The damage to the CDC has been wide-ranging and far from consistent.
“Did they really not know they were firing the people tracking Ebola? Did they not care enough to find out who they were firing and what they did before sending termination letters?” said Gregg Gonsalves, Coordinating Committee member of the Defend Public Health network.
The CDC’s entire Washington, D.C., office was eliminated, which may alarm lawmakers. Agency officials describe that office as the conduit for congressional briefings and congressional inquiries.
Leadership eliminated
Some divisions have been left untouched, while others have had their leadership eliminated, according to Debra Houry, who was the agency’s chief medical officer before she resigned in protest in August.
Houry said the agency’s ethics office was completely eliminated.
“The secretary has talked about conflicts of interest, and the ethics office is the one that reviews all CDC leaders and advisory committees for conflicts of interest. So you think that would be an office they would want to keep,” Houry said.
Some divisions were protected by a court injunction stemming from earlier firings, though there will be new lawsuits over the latest round of layoffs.
CDC has been a target
The CDC has been in tumult since HHS Secretary Robert F. Kennedy Jr. was sworn in as head of the department.
Kennedy has been highly critical of CDC staff, and the agency previously lost about a third of its staff to massive layoffs in April. The latest round of firings came about a month after Kennedy in a congressional hearing called for “new blood” at the CDC.
In August, a gunman fired more than 500 rounds at buildings on the agency’s primary Atlanta campus, killing a police officer. Weeks later, Kennedy ousted then-agency Director Susan Monarez after less than a month on the job, installing one of his top deputies as her interim replacement.
There has been little information publicly released by the HHS since the firings began. The Hill has reached out to the department for comment.
“The carelessness and callousness with which this administration handles life and death matters is unbelievable. The CDC was already decimated earlier this year, and those who were left behind work every day to protect us all. If these new firings aren’t all reversed, people are going to suffer and very likely some will die,” Gonsalves said.
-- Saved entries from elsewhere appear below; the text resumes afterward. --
/-- One journal entry put back (R385). -/
def Core.restore (c : Core) (e : JEntry) : Core :=
  match e with
  | .scalar n r => c.putS n r
  | .pred n r => c.putP n r
  | .mask n r => c.putM n r
  | .vec n r => c.putV n r
  | .status i w => if 0x060 ≤ i then c.putB (i - 0x060) (w.setWidth 20) else c.putW i w
  | .latch n l => c.putLatch n l

/-! ## Main memory at its homes -/

/-- A word with the bytes and the poison of a store laid over it. -/
def overlayWord (w : Nat) (x : BitVec 32 × Bool) (bs : List (Nat × Byte)) (ws : List (Nat × Bool × Bool)) : BitVec 32 × Bool :=
  (bs.foldl (fun v b => if b.1 / 4 = w then fieldPut v (8 * (b.1 % 4)) 8 b.2.toNat else v) x.1,
    ws.foldl (fun p e => if e.1 = w then (if e.2.2 then e.2.1 else p || e.2.1) else p) x.2)

/-- The entries of a die's outbound queue that touch a word, oldest first. -/
def State.outEntries (s : State) (d w : Nat) : List OutEntry :=
  (s.outq.filter (fun e => e.1 == d && e.2.words.any (fun x => x.1 == w))).map (·.2)

/-- The L1 copy of word `w` of core `n` after the home L2 has performed a write of its own (R200): the home's word with the
core's own stores that the outbound queue still holds; dropped where the queue holds one of another core (log 10). -/
def State.refreshCopy (s : State) (n w : Nat) : State :=
  let c := s.coreAt n
  let es := s.outEntries (dieOf n) w
  if es.any (fun e => e.core != n) then s.putCore n { c with l1 := SMap.del c.l1 w }
  else
    let x := (BitVec.ofNat 32 (s.home.num (4 * w) 4), s.home.pois w)
    s.putCore n { c with l1 := SMap.put c.l1 w (es.foldl (fun x e => overlayWord w x e.bytes e.words) x) }

/-- The parts of an L1 that a write leaves: the writer's own copies take the new words, the previous owner's are
revoked (R200). -/
def revoke (s : State) (w : Nat) (who : Option Nat) (keepsOwner : Bool) : State :=
  let prev := SMap.get s.owner w 0
  let s1 :=
    if prev ≠ 0 ∧ (¬ keepsOwner ∨ who ≠ some (prev - 1)) then
      let c := s.coreAt (prev - 1)
      s.putCore (prev - 1) { c with l1 := SMap.del c.l1 w }
    else s
  match who with
  | none => s1
  | some n =>
    let c := s1.coreAt n
    if c.l1.any (fun e => e.1 == w) then
      if keepsOwner then s1.refreshCopy n w else s1.putCore n { c with l1 := SMap.del c.l1 w }
    else s1

/-- The lines that a die's L2 holds as far as it matters: one with an owner for a word, or dirty. -/
def State.l2Lines (s : State) (d : Nat) : List Nat :=
  let l : List Nat := s.owner.map (fun (e : Nat × Nat) => e.1 / 16) ++ s.dirty.map (·.1)
  l.eraseDups.filter (fun l => homeDie (64 * l) == d)

/-- A line out of its L2: its words have no owner, and the previous owners' copies are revoked (R200, R283). -/
def State.dropLine (s : State) (l : Nat) : State :=
  let s1 := (List.range 16).foldl (fun s i =>
    let s2 := revoke s (16 * l + i) none false
    { s2 with owner := SMap.del s2.owner (16 * l + i) }) s
  { s1 with dirty := SMap.del s1.dirty l }

/-- The lines of the 128 MiB of a die's L2 (R10, R18). -/
def l2Size : Nat := 2 ^ 21

/-- The L2 that holds line `l` within its size (R10, R18): a line of its others leaves it, by a free choice (log 10). -/
def State.fitL2 (s : State) (l : Nat) : State :=
  if s.owner.length + s.dirty.length ≤ l2Size then s
  else
    let ls := (s.l2Lines (homeDie (64 * l))).filter (· != l)
    if ls.length < l2Size then s
    else
      match ls[Config.cacheVictim s.free % ls.length]? with
      | some k => { (s.dropLine k) with free := s.free + 1 }
      | none => s

/-- A write performed at the home L2s (R191, R200, R374, R389): bytes, word poison, the owner afterwards, and the last
writer's context of each line. `who` is the writing core; `owns` says that it becomes the owner. -/
def homeWrite (s : State) (who : Option Nat) (owns : Bool) (ctx : Nat) (bs : List (Nat × Byte))
    (ws : List (Nat × Bool × Bool)) : State :=
  let s1 := { s with home := s.home.store bs ws }
  let s2 := ws.foldl (fun s e =>
    let s2 := revoke s e.1 who owns
    { s2 with
      owner := SMap.set s2.owner e.1 (if owns then (match who with | some n => n + 1 | none => 0) else 0) 0,
      dirty := SMap.put s2.dirty (e.1 / 16) (ctx, who) }) s1
  ((ws.map (fun e => e.1 / 16)).eraseDups).foldl State.fitL2 s2

/-! ## Error records (R391, R392) -/

/-- The 64 bytes of a record at address `a`. -/
def ErrRec.bytes (r : ErrRec) (a : Nat) : List (Nat × Byte) :=
  let head := bytesOf (r.kind + r.outcome * 2 ^ 8 + r.ctx * 2 ^ 16 + r.die * 2 ^ 32 + r.slot * 2 ^ 40 + r.core * 2 ^ 48) a 8
  let det := r.detail.foldl (fun n e => n + e.2.2 % 2 ^ (8 * e.2.1) * 2 ^ (8 * e.1)) 0
  head ++ bytesOf r.beat (a + 8) 8 ++ bytesOf r.addr (a + 16) 8 ++ bytesOf r.pc.toNat (a + 24) 8 ++ bytesOf det (a + 32) 32

/-- A record with the beat count, at writing, of the die on which its event was detected. -/
def State.stamp (s : State) (r : ErrRec) : ErrRec := { r with beat := (s.dieAt r.die).beat }

/-- A record for Strelino alone. -/
def State.hubRecord (s : State) (r : ErrRec) : State := { s with records := s.records ++ [s.stamp r] }

/-- A record written by core `n` into its ring, with Strelino's copy (R391). Where the ring does not translate, or leads to
an address that R15 does not populate, only Strelino's copy is made. The write leaves its words without an owner (DESIGN CHOICE,
log 73). -/
def State.record (s : State) (n : Nat) (r : ErrRec) : State :=
  let s1 := s.hubRecord r
  let c := s1.coreAt n
  let i := fieldGet c.sw.errLog 48 16
  let va := fieldGet c.sw.errLog 12 36 * 4096 + 64 * (i % 256)
  let s2 := s1.putCore n { c with sw := { c.sw with errLog := fieldPut c.sw.errLog 48 16 (i + 1) } }
  match walk s2 c.ctx va with
  | .ok pa _ _ =>
    if populated pa then homeWrite s2 (some n) false c.ctx ((s.stamp r).bytes pa) (wordsOf pa 64 false) else s2
  | .fail _ _ _ => s2

/-- The fields that every record of a core's operation shares. -/
def Core.errRec (c : Core) (kind outcome slot addr : Nat) (pc : Word) (detail : List (Nat × Nat × Nat)) : ErrRec :=
  { kind := kind, outcome := outcome, ctx := c.ctx, die := dieOf c.id, slot := slot, core := c.id, addr := addr, pc := pc,
    detail := detail, beat := 0 }

/-! ## On-chip memories -/

/-- The byte store of a space as core `c` reaches it. Loft bytes of die d stand from 2^26 · d, cluster-memory bytes of
cluster c from 2^23 · c. -/
def State.spaceMem (s : State) (c : Core) (sp : Space) : Mem :=
  match sp with
  | .scratch => c.scratch
  | .slices => c.slices
  | .loft => s.loft
  | .cluster => s.cmem
  | .main => s.home
  | .code => s.home

/-- A store performed in an on-chip space; addresses are the store's own. -/
def State.spaceStore (s : State) (n : Nat) (sp : Space) (bs : List (Nat × Byte)) (ws : List (Nat × Bool × Bool)) : State :=
  let c := s.coreAt n
  match sp with
  | .scratch => s.putCore n { c with scratch := c.scratch.store bs ws }
  | .slices => s.putCore n { c with slices := c.slices.store bs ws }
  | .loft => { s with loft := s.loft.store bs ws }
  | .cluster => { s with cmem := s.cmem.store bs ws }
  | .main => s
  | .code => s

/-- A value with a held store of the open segment laid over it (R190, R382): the byte at `a`. -/
def heldByte (l : List SegLine) (sp : Space) (a : Nat) : Option Byte :=
  match l.find? (fun x => x.space == sp && x.addr == a / 64) with
  | some x => (x.bytes.find? (fun e => e.1 == a)).map (·.2)
  | none => none

/-- The poison that the held stores give word `w`, over `p`. -/
def heldPois (l : List SegLine) (sp : Space) (w : Nat) (p : Bool) : Bool :=
  match l.find? (fun x => x.space == sp && x.addr == w / 16) with
  | some x => x.words.foldl (fun p e => if e.1 = w then (if e.2.2 then e.2.1 else p || e.2.1) else p) p
  | none => p

/-- One byte of an on-chip space as core `n` reads it. -/
def State.spaceByte (s : State) (n : Nat) (sp : Space) (a : Nat) : Byte :=
  let c := s.coreAt n
  match heldByte c.seg.lines sp a with
  | some b => b
  | none => (s.spaceMem c sp).byte a

/-- The poison of one word of an on-chip space as core `n` reads it. -/
def State.spacePois (s : State) (n : Nat) (sp : Space) (w : Nat) : Bool :=
  let c := s.coreAt n
  heldPois c.seg.lines sp w ((s.spaceMem c sp).pois w)

/-- The little-endian number in `k` bytes of an on-chip space. -/
def State.spaceNum (s : State) (n : Nat) (sp : Space) (a k : Nat) : Nat :=
  match k with
  | 0 => 0
  | k + 1 => (s.spaceByte n sp a).toNat + 256 * s.spaceNum n sp (a + 1) k

/-- Some word of the `k` bytes from `a` carries poison. -/
def State.spaceAnyPois (s : State) (n : Nat) (sp : Space) (a k : Nat) : Bool :=
  (List.range ((a + k + 3) / 4 - a / 4)).any (fun i => s.spacePois n sp (a / 4 + i))

/-! ## Stores that an open segment holds back (R382) -/

/-- The line of a space and line number in a list of held lines, or an empty one. -/
def lineOf (l : List SegLine) (sp : Space) (n : Nat) : SegLine :=
  match l.find? (fun x => x.space == sp && x.addr == n) with
  | some x => x
  | none => { space := sp, addr := n, bytes := [], words := [] }

/-- The held lines with one line replaced, or added at the end. -/
def putLine (l : List SegLine) (x : SegLine) : List SegLine :=
  if l.any (fun y => y.space == x.space && y.addr == x.addr) then
    l.map (fun y => if y.space == x.space && y.addr == x.addr then x else y)
  else l ++ [x]

/-- A word's poison merged into those of a line: later bytes stand over earlier ones. -/
def mergeWord (l : List (Nat × Bool × Bool)) (e : Nat × Bool × Bool) : List (Nat × Bool × Bool) :=
  match l.find? (fun x => x.1 == e.1) with
  | none => l ++ [e]
  | some x => l.map (fun y => if y.1 == e.1 then (e.1, if e.2.2 then e.2.1 else e.2.1 || x.2.1, e.2.2 || x.2.2) else y)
Houry said she doesn’t trust that the people who were brought back are safe from further reductions.
“I would be concerned that these are areas that, should HHS do a reorganization, they may be looking at changes [to the impacted offices and divisions],” Houry said. “If they wanted to look at restructuring, I think those could be potentially early signals.”
One newly fired agency employee said they had been bracing for a layoff notice ever since Trump’s budget request called for eliminating many of the agency centers.
“It’s been a rollercoaster,” the employee said.